QM - Who is right?

[jinksys]

1. The problem statement, all variables and given/known data

Q:The bond between the hydrogen and chlorine atoms in an HCL molecule has a force constant of 516 N/m. Is it likely that a HCl molecule will be in its first excited vibrational state at room temp?

When doing my HW, I always check my answers against the solutions manual. However, I noticed that the solutions manual (Beiser, Concepts of Modern Physics) has a different solution that cramster.com. Beiser says that the Energy for vibrational energy level 1 is:\hbar \sqrt{k/m'}.

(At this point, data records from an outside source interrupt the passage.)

-- ==== Sys2Proof/Tests/Slice0.lean ====
section
/-! SUPPORT. Own tests. Expected values are the spec's: the field table of 30_encoding.md, the table listing of 40_crc.md
R126, and the vectors of 95_test_vectors.md, named V<n> and P<n> where they are used. After them, one witness for every
statement that has hypotheses. -/

/- One theorem after the other: checked in parallel, this many evaluations ask for more threads than the check's memory
limit has stacks for. -/
set_option Elab.async false

namespace Sys2Proof.Tests

open Sys2Proof.Machine

/-! ## Well-formedness -/

theorem test_wf_refuses_an_unlisted_register : (Instr.rdReg 0x06).wf = false := by decide
theorem test_wf_accepts_the_last_register : (Instr.rdReg 0x1A).wf = true := by decide

/-! ## Words written out from the field table of R95 and the opcode map of R97 -/

theorem test_decode_crc16 : decode ⟨0x00000101, 0x00005000, 5⟩ = .ok (.crc16 (some 0x5000) 5) := by decide
theorem test_decode_cbInit : decode ⟨0x00000110, 0x00001000, 8⟩ = .ok (.cbInit (some 0x1000) 8) := by decide
theorem test_decode_cbAppend : decode ⟨0x00000111, 0x00002000, 5⟩ = .ok (.cbAppend (some 0x2000) 5) := by decide
theorem test_decode_cbConsume : decode ⟨0x00000112, 0x00003000, 6⟩ = .ok (.cbConsume (some 0x3000) 6) := by decide
theorem test_decode_encInit : decode ⟨0x00000120, 0x00004000, 0x40⟩ = .ok (.encInit (some 0x4000) 64) := by decide
theorem test_decode_encBuild : decode ⟨0x00000121, 0x00005000, 5⟩ = .ok (.encBuild (some 0x5000) 5) := by decide
theorem test_decode_frameSize : decode ⟨0x00000022, 0, 5⟩ = .ok (.frameSize 5) := by decide
theorem test_decode_encSetCounter : decode ⟨0x00000023, 0, 0x1FFFE⟩ = .ok (.encSetCounter 0x1FFFE) := by decide
theorem test_decode_decode : decode ⟨0x00000130, 0x00004000, 15⟩ = .ok (.decode (.lin (some 0x4000) 15)) := by decide
theorem test_decode_decode_cb : decode ⟨0x00000330, 0x00004000, 15⟩ = .ok (.decode .cb) := by decide
theorem test_decode_scan : decode ⟨0x00000540, 0x00002000, 21⟩ = .ok (.scan (.lin (some 0x2000) 21) true) := by decide
theorem test_decode_scan_nosink : decode ⟨0x00000240, 0, 0⟩ = .ok (.scan .cb false) := by decide
theorem test_decode_rdReg : decode ⟨0x00000050, 0, 0x12⟩ = .ok (.rdReg 0x12) := by decide
/-- The illegal descriptors of V61. -/
theorem test_illegal_descriptors :
    decode ⟨0x00000000, 0, 0⟩ = .error .unassignedOpcode ∧
    decode ⟨0x00000002, 0, 0⟩ = .error .unassignedOpcode ∧
    decode ⟨0x00000122, 0, 5⟩ = .error .unusedFlagSet ∧
    decode ⟨0x00000301, 0x5000, 5⟩ = .error .unusedFlagSet ∧
    decode ⟨0x00000530, 0x4000, 15⟩ = .error .unusedFlagSet ∧
    decode ⟨0x00000801, 0x5000, 5⟩ = .error .reservedBitSet ∧
    decode ⟨0x80000040, 0, 0⟩ = .error .reservedBitSet ∧
    decode ⟨0x00000050, 0, 0x06⟩ = .error .noSuchRegister ∧
    decode ⟨0x00000050, 0, 0x1B⟩ = .error .noSuchRegister := by decide
/-- The listing example of R102. -/
theorem test_encode_scan :
    encode (.scan (.lin (some 0x2000) 21) true) = ⟨0x00000540, 0x00002000, 0x00000015⟩ ∧
    (Instr.scan (.lin (some 0x2000) 21) true).listing = "SCAN lin @8192, 21, sink" := by decide +kernel
theorem test_decodeTableWord : decodeTableWord 32 0x101 = some (.crc16 (some 0) 0) ∧ decodeTableWord 32 0 = none ∧
    decodeTableWord 96 0x000000050000500000000101 = some (.crc16 (some 0x5000) 5) := by decide
theorem test_first_command_after_reset : step (State.reset.withFetchWord 32 0x22) =
    .next (State.reset.setResponse ⟨0, 10, 0, 0, 0⟩) := rfl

Shouldn't it be 3/2 \hbar\sqrt{k/m'}?

[vela]

Why would it be either?

[jinksys]

Why would it be either?

The energy for a vibrational energy level is E=(v+0.5)\hbar\sqrt{k/m'},
so for the first excited energy level, v=1, E={3/2}\hbar\sqrt{k/m'}.

Correct?

[vela]

Yup.

[The_Duck]

I think that if you want to know the probability that the molecule will be in the excited state rather than the ground state, what you want to know is the difference in energies between the two. The energy of the ground state is arbitrary, really, in the same way that the zero of potential energy is arbitrary. I think that is why the book uses the number it is.

[jinksys]

That doesn't make any sense to me. Why does Beiser use a "v" of 0.5?

[vela]

That's not what Beiser's doing. When it's too cold to excite the vibrational state of the molecule, the molecule still has vibrational energy because the vibrational ground state has an energy of \hbar\omega/2. So to get to the first excited state, which has an energy of (3/2)\hbar\omega, it needs only an additional energy of \hbar\omega.

[jinksys]

Both Beiser and cramster calculate kT for 300 K and then compare it to the energy of the first vibrational energy level. I'm confused now, is kT equal to the ground state energy?